What is being asked - There is one span to output from the data below: the lines starting at the line with "((s.setEnt c t" and ending at the line with "q with engine". Output it exactly, ends included, nothing more.

========================================

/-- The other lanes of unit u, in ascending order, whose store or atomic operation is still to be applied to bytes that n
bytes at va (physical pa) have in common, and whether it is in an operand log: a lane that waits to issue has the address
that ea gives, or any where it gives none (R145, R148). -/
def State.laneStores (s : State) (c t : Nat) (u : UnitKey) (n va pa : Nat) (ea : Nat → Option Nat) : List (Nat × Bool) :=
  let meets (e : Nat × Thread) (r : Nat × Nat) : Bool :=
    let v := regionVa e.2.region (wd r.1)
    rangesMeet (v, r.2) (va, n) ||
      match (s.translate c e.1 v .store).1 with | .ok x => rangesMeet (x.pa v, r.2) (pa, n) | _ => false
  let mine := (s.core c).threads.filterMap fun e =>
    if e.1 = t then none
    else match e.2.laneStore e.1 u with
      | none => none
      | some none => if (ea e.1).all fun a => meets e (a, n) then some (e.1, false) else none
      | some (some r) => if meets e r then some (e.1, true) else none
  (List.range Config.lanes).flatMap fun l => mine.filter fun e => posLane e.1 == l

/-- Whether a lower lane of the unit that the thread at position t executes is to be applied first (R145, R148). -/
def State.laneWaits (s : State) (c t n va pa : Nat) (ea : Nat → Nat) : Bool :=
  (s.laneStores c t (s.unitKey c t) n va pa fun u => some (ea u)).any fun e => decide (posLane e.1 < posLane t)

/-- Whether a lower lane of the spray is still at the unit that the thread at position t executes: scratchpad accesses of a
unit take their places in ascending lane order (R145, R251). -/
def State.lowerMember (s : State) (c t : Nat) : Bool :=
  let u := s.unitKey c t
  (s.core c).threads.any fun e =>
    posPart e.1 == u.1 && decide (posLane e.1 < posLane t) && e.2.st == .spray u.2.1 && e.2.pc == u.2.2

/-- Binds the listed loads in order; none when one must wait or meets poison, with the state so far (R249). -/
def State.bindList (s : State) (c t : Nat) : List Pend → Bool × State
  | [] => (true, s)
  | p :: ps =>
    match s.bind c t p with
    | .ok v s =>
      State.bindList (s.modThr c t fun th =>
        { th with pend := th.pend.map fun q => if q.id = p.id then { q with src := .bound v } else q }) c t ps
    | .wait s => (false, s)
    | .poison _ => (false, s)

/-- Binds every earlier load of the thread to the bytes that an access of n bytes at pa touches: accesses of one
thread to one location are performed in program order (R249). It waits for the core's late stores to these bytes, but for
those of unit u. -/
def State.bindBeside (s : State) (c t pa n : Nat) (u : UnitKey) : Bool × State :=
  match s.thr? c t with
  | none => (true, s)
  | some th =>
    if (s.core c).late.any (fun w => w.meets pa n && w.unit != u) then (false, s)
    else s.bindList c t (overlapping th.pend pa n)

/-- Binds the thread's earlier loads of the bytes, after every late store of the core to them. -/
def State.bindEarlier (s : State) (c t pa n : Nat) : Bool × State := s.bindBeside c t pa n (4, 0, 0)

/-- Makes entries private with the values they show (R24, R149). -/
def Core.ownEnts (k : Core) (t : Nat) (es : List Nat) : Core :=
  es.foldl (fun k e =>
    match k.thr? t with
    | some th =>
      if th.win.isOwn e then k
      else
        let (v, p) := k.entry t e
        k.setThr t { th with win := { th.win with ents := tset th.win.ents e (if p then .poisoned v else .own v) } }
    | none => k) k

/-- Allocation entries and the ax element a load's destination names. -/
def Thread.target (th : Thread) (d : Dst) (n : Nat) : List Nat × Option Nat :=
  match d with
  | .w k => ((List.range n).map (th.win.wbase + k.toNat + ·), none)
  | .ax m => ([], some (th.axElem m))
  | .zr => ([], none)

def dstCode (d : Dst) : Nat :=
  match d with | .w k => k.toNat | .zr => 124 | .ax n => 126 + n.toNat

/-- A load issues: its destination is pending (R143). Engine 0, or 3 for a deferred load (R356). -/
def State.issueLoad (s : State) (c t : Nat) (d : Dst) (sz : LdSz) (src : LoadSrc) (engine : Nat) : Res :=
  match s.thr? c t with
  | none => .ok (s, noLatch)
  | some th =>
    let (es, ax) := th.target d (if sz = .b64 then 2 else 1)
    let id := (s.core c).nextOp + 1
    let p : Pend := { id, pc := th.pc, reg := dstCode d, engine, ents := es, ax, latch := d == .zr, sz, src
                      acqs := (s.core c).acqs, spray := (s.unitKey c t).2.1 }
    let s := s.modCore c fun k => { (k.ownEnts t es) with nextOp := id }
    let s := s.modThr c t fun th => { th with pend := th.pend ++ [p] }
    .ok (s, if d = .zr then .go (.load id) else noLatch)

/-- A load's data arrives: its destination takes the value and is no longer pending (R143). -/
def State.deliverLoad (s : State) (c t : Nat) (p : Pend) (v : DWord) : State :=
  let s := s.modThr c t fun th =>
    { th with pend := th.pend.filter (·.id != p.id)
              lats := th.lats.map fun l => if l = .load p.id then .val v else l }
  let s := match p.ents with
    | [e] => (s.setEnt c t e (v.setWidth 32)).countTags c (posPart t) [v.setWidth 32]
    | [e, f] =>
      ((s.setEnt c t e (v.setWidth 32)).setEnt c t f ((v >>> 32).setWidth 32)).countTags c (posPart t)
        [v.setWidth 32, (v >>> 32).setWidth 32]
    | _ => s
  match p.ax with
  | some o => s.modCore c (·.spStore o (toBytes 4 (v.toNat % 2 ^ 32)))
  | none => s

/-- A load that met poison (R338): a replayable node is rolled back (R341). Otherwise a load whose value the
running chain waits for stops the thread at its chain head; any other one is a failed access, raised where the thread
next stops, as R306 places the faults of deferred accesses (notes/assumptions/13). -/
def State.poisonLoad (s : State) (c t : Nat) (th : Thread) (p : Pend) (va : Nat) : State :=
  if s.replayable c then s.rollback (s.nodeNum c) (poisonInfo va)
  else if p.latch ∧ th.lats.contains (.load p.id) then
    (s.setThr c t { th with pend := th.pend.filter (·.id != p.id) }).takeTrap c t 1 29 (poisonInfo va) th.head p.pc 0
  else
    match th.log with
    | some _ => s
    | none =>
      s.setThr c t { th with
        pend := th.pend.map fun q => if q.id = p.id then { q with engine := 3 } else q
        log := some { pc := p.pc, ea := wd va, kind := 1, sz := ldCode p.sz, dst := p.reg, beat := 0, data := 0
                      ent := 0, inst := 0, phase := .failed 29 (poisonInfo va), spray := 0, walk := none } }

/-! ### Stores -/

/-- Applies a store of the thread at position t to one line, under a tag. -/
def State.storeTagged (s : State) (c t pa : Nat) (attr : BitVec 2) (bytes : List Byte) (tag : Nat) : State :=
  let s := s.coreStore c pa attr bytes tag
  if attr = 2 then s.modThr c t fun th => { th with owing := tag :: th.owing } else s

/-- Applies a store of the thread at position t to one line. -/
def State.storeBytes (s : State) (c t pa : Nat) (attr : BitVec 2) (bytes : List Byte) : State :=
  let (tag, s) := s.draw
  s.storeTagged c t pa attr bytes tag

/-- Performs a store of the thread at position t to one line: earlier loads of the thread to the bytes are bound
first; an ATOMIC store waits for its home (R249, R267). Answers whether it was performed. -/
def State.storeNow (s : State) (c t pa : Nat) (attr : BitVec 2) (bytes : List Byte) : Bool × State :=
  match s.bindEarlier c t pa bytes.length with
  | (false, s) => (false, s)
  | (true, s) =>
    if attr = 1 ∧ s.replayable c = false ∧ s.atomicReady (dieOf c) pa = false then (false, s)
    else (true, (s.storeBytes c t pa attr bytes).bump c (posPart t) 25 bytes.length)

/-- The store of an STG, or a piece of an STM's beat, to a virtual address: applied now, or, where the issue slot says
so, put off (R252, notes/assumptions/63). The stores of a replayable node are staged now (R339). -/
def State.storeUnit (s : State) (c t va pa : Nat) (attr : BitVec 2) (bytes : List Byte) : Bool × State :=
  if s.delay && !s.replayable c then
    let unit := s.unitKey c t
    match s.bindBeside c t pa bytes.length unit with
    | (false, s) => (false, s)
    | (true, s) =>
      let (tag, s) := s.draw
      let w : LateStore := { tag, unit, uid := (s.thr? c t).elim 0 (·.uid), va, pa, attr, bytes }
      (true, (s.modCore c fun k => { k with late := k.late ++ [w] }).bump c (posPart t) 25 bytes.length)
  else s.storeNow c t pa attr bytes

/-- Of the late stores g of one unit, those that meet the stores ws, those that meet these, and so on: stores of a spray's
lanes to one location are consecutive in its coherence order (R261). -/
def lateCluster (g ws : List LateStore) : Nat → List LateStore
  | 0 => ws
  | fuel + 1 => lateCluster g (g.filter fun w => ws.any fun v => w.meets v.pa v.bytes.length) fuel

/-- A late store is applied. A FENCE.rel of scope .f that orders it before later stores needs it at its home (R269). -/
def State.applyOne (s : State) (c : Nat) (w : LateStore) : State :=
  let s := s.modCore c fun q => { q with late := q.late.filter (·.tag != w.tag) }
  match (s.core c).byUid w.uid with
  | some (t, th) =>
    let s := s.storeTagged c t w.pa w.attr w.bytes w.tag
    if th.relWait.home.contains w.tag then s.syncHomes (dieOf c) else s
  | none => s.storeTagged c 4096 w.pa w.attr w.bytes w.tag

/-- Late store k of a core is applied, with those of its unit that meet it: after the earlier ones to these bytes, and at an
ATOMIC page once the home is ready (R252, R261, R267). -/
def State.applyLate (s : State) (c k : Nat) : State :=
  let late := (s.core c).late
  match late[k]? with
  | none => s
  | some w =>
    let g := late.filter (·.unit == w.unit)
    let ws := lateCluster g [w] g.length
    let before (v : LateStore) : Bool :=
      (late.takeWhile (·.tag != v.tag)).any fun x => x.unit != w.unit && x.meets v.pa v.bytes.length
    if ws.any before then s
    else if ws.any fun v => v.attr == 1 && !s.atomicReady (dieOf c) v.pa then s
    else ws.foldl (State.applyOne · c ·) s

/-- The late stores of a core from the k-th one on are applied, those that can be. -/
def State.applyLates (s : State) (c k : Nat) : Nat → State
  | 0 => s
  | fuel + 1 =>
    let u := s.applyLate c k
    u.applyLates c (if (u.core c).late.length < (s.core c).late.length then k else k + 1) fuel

========================================

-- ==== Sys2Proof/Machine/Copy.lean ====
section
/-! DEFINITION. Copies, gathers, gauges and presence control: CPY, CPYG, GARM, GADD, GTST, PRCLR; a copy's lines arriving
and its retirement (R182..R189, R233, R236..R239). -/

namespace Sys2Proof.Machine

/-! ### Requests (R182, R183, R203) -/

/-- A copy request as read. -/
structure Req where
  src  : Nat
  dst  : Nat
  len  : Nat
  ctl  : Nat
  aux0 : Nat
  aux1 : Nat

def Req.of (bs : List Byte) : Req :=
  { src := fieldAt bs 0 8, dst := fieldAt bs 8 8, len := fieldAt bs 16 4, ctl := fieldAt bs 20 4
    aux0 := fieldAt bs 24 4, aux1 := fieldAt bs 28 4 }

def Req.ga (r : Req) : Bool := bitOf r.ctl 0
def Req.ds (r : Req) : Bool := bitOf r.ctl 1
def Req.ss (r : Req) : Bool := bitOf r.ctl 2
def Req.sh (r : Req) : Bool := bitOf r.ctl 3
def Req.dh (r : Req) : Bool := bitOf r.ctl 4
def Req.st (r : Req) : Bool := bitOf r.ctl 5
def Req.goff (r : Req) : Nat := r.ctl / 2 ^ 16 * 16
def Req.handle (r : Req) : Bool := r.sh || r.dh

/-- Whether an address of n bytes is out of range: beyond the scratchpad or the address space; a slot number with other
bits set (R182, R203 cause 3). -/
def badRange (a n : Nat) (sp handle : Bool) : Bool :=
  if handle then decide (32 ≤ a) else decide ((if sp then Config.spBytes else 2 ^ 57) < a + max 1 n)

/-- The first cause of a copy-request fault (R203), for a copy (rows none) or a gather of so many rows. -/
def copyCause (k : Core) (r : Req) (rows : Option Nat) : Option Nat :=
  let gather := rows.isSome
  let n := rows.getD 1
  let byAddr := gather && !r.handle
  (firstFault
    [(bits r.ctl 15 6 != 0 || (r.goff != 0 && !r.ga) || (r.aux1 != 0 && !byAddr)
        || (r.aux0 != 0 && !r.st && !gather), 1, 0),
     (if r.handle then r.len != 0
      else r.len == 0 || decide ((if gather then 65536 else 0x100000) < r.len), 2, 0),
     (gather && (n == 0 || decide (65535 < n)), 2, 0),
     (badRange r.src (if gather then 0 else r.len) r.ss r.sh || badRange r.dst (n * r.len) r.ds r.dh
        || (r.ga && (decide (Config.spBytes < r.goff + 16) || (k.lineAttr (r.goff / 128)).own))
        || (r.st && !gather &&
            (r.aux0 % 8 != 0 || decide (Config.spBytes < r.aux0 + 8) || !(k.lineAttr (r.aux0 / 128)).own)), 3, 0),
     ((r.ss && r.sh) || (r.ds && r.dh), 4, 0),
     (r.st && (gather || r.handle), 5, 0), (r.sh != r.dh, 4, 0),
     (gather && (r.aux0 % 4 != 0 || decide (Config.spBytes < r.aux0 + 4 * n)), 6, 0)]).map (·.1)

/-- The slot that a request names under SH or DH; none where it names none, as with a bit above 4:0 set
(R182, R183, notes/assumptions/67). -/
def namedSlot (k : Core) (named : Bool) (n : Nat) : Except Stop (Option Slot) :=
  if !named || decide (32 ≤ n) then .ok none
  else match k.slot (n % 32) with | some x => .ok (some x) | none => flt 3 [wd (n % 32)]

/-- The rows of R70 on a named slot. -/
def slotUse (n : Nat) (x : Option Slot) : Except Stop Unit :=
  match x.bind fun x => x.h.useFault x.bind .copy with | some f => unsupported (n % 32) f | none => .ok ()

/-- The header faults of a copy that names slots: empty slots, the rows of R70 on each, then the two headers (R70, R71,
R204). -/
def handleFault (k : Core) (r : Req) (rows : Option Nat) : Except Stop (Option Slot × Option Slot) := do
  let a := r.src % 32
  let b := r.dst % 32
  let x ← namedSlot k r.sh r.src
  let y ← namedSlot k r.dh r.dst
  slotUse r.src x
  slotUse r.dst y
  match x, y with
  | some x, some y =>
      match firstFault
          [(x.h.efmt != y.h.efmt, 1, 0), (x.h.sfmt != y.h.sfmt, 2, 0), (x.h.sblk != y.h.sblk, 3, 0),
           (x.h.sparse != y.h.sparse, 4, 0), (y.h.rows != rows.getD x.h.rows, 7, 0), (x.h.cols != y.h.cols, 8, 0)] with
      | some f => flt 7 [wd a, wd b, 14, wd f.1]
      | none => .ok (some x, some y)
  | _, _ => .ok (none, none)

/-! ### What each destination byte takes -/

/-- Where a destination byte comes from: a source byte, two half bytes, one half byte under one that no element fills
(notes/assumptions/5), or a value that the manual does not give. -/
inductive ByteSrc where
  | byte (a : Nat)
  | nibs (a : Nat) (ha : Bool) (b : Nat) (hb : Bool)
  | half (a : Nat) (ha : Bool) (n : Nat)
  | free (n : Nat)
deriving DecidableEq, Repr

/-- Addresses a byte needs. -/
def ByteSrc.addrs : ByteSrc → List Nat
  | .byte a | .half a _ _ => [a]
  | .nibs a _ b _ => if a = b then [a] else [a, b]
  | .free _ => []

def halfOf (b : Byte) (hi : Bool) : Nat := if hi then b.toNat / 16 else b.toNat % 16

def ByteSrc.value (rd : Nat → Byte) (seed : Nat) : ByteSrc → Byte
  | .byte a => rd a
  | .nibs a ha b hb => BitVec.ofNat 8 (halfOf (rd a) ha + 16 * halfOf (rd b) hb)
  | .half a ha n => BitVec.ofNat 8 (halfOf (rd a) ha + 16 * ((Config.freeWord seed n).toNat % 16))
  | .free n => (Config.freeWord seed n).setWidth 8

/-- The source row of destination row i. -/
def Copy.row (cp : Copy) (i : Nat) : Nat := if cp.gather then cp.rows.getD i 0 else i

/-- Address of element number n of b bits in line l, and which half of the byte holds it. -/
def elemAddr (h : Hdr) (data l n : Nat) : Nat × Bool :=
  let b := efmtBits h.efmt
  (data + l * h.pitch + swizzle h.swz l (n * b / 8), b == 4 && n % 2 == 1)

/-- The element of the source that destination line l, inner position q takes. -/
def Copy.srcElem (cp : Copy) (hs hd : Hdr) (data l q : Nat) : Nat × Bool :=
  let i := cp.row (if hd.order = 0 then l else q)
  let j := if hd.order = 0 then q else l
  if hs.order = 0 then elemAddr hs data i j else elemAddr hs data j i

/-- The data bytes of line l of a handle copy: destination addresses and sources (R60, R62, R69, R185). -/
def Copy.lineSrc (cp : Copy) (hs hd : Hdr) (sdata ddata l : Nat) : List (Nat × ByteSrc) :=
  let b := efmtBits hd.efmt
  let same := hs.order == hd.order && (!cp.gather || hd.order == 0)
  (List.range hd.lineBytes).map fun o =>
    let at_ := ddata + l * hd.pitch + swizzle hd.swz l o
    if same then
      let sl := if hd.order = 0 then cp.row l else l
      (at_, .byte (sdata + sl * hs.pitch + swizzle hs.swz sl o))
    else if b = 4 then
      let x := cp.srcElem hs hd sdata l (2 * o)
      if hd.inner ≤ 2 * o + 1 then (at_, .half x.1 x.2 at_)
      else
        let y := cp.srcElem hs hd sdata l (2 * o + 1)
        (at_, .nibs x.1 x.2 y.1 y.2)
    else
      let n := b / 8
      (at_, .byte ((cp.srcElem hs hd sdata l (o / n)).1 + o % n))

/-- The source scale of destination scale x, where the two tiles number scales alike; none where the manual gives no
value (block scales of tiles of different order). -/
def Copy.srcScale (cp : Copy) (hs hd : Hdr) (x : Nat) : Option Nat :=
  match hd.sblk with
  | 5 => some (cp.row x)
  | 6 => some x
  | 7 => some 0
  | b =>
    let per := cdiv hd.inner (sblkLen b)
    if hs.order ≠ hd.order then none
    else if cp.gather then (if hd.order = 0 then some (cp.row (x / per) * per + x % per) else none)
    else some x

========================================

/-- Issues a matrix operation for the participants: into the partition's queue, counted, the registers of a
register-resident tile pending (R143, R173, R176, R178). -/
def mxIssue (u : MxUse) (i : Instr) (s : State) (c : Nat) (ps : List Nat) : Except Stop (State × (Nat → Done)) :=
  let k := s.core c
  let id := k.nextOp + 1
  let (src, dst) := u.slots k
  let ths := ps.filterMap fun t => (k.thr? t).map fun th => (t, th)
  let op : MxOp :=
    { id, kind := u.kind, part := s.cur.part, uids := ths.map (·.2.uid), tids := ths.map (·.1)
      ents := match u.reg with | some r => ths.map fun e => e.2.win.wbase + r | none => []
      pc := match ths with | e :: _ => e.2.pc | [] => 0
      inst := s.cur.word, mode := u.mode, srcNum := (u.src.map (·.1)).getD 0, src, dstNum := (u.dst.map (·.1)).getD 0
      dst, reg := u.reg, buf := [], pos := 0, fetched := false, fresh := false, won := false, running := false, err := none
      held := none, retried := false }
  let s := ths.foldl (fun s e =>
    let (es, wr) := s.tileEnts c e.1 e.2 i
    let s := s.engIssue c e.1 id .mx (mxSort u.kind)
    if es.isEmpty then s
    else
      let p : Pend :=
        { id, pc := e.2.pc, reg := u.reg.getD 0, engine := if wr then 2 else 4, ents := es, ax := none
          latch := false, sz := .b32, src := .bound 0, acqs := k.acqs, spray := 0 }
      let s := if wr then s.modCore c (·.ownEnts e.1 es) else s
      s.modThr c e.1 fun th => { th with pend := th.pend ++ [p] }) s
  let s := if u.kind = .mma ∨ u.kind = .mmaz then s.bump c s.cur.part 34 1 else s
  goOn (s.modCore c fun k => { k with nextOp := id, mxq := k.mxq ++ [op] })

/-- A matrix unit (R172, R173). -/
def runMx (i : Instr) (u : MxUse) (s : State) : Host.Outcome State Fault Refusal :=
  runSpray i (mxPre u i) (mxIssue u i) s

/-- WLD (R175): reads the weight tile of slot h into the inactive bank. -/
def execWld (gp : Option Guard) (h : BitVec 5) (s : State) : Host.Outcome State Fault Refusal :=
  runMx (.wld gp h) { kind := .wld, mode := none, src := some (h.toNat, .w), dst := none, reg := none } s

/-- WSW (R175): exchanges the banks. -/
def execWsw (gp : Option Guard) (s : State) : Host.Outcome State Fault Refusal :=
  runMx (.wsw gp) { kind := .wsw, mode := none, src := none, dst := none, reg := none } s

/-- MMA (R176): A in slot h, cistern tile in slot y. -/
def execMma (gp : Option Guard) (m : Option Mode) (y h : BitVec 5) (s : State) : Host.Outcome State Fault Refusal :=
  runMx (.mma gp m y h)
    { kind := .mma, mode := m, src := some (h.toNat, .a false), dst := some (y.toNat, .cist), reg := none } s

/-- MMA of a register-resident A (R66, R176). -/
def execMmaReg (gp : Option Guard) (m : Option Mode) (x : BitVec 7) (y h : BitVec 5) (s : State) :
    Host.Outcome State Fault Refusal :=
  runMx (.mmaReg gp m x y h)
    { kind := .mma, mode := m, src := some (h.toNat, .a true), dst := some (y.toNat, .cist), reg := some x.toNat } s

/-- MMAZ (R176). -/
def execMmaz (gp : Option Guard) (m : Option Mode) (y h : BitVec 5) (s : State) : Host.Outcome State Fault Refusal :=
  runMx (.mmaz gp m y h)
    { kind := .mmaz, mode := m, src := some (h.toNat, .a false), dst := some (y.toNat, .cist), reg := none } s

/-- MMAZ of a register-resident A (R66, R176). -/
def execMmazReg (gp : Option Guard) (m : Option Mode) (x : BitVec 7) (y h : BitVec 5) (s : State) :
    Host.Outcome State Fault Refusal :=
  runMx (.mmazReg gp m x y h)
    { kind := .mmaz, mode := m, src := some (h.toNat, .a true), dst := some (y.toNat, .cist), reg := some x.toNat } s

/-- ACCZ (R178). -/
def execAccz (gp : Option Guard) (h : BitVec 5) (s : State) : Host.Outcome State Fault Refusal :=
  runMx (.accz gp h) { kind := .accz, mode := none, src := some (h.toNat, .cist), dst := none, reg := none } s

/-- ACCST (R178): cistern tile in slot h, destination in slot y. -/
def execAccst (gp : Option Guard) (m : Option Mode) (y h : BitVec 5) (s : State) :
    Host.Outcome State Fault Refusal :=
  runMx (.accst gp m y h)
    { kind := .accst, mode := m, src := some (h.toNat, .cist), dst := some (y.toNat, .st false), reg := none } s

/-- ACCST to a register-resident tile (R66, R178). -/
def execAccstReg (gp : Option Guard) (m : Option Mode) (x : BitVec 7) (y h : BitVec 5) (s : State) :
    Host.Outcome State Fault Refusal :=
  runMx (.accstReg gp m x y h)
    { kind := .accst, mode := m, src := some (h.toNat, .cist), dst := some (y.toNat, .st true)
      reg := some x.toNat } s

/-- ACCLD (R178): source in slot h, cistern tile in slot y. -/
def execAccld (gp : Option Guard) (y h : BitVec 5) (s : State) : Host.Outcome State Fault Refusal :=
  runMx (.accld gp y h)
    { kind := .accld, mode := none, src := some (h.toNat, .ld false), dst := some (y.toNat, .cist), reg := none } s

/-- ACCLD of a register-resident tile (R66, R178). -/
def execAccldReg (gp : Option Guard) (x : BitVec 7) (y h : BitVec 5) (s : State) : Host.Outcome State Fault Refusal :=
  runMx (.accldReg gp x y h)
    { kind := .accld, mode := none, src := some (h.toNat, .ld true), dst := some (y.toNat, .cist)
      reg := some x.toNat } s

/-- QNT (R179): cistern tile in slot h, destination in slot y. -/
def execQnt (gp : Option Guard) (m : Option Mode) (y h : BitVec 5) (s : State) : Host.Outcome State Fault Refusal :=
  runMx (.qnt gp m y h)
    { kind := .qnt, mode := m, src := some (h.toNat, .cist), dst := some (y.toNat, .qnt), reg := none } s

========================================

Answer to the problem -
      ((s.setEnt c t e (v.setWidth 32)).setEnt c t f ((v >>> 32).setWidth 32)).countTags c (posPart t)
        [v.setWidth 32, (v >>> 32).setWidth 32]
    | _ => s
  match p.ax with
  | some o => s.modCore c (·.spStore o (toBytes 4 (v.toNat % 2 ^ 32)))
  | none => s

/-- A load that met poison (R338): a replayable node is rolled back (R341). Otherwise a load whose value the
running chain waits for stops the thread at its chain head; any other one is a failed access, raised where the thread
next stops, as R306 places the faults of deferred accesses (notes/assumptions/13). -/
def State.poisonLoad (s : State) (c t : Nat) (th : Thread) (p : Pend) (va : Nat) : State :=
  if s.replayable c then s.rollback (s.nodeNum c) (poisonInfo va)
  else if p.latch ∧ th.lats.contains (.load p.id) then
    (s.setThr c t { th with pend := th.pend.filter (·.id != p.id) }).takeTrap c t 1 29 (poisonInfo va) th.head p.pc 0
  else
    match th.log with
    | some _ => s
    | none =>
      s.setThr c t { th with
        pend := th.pend.map fun q => if q.id = p.id then { q with engine := 3 } else q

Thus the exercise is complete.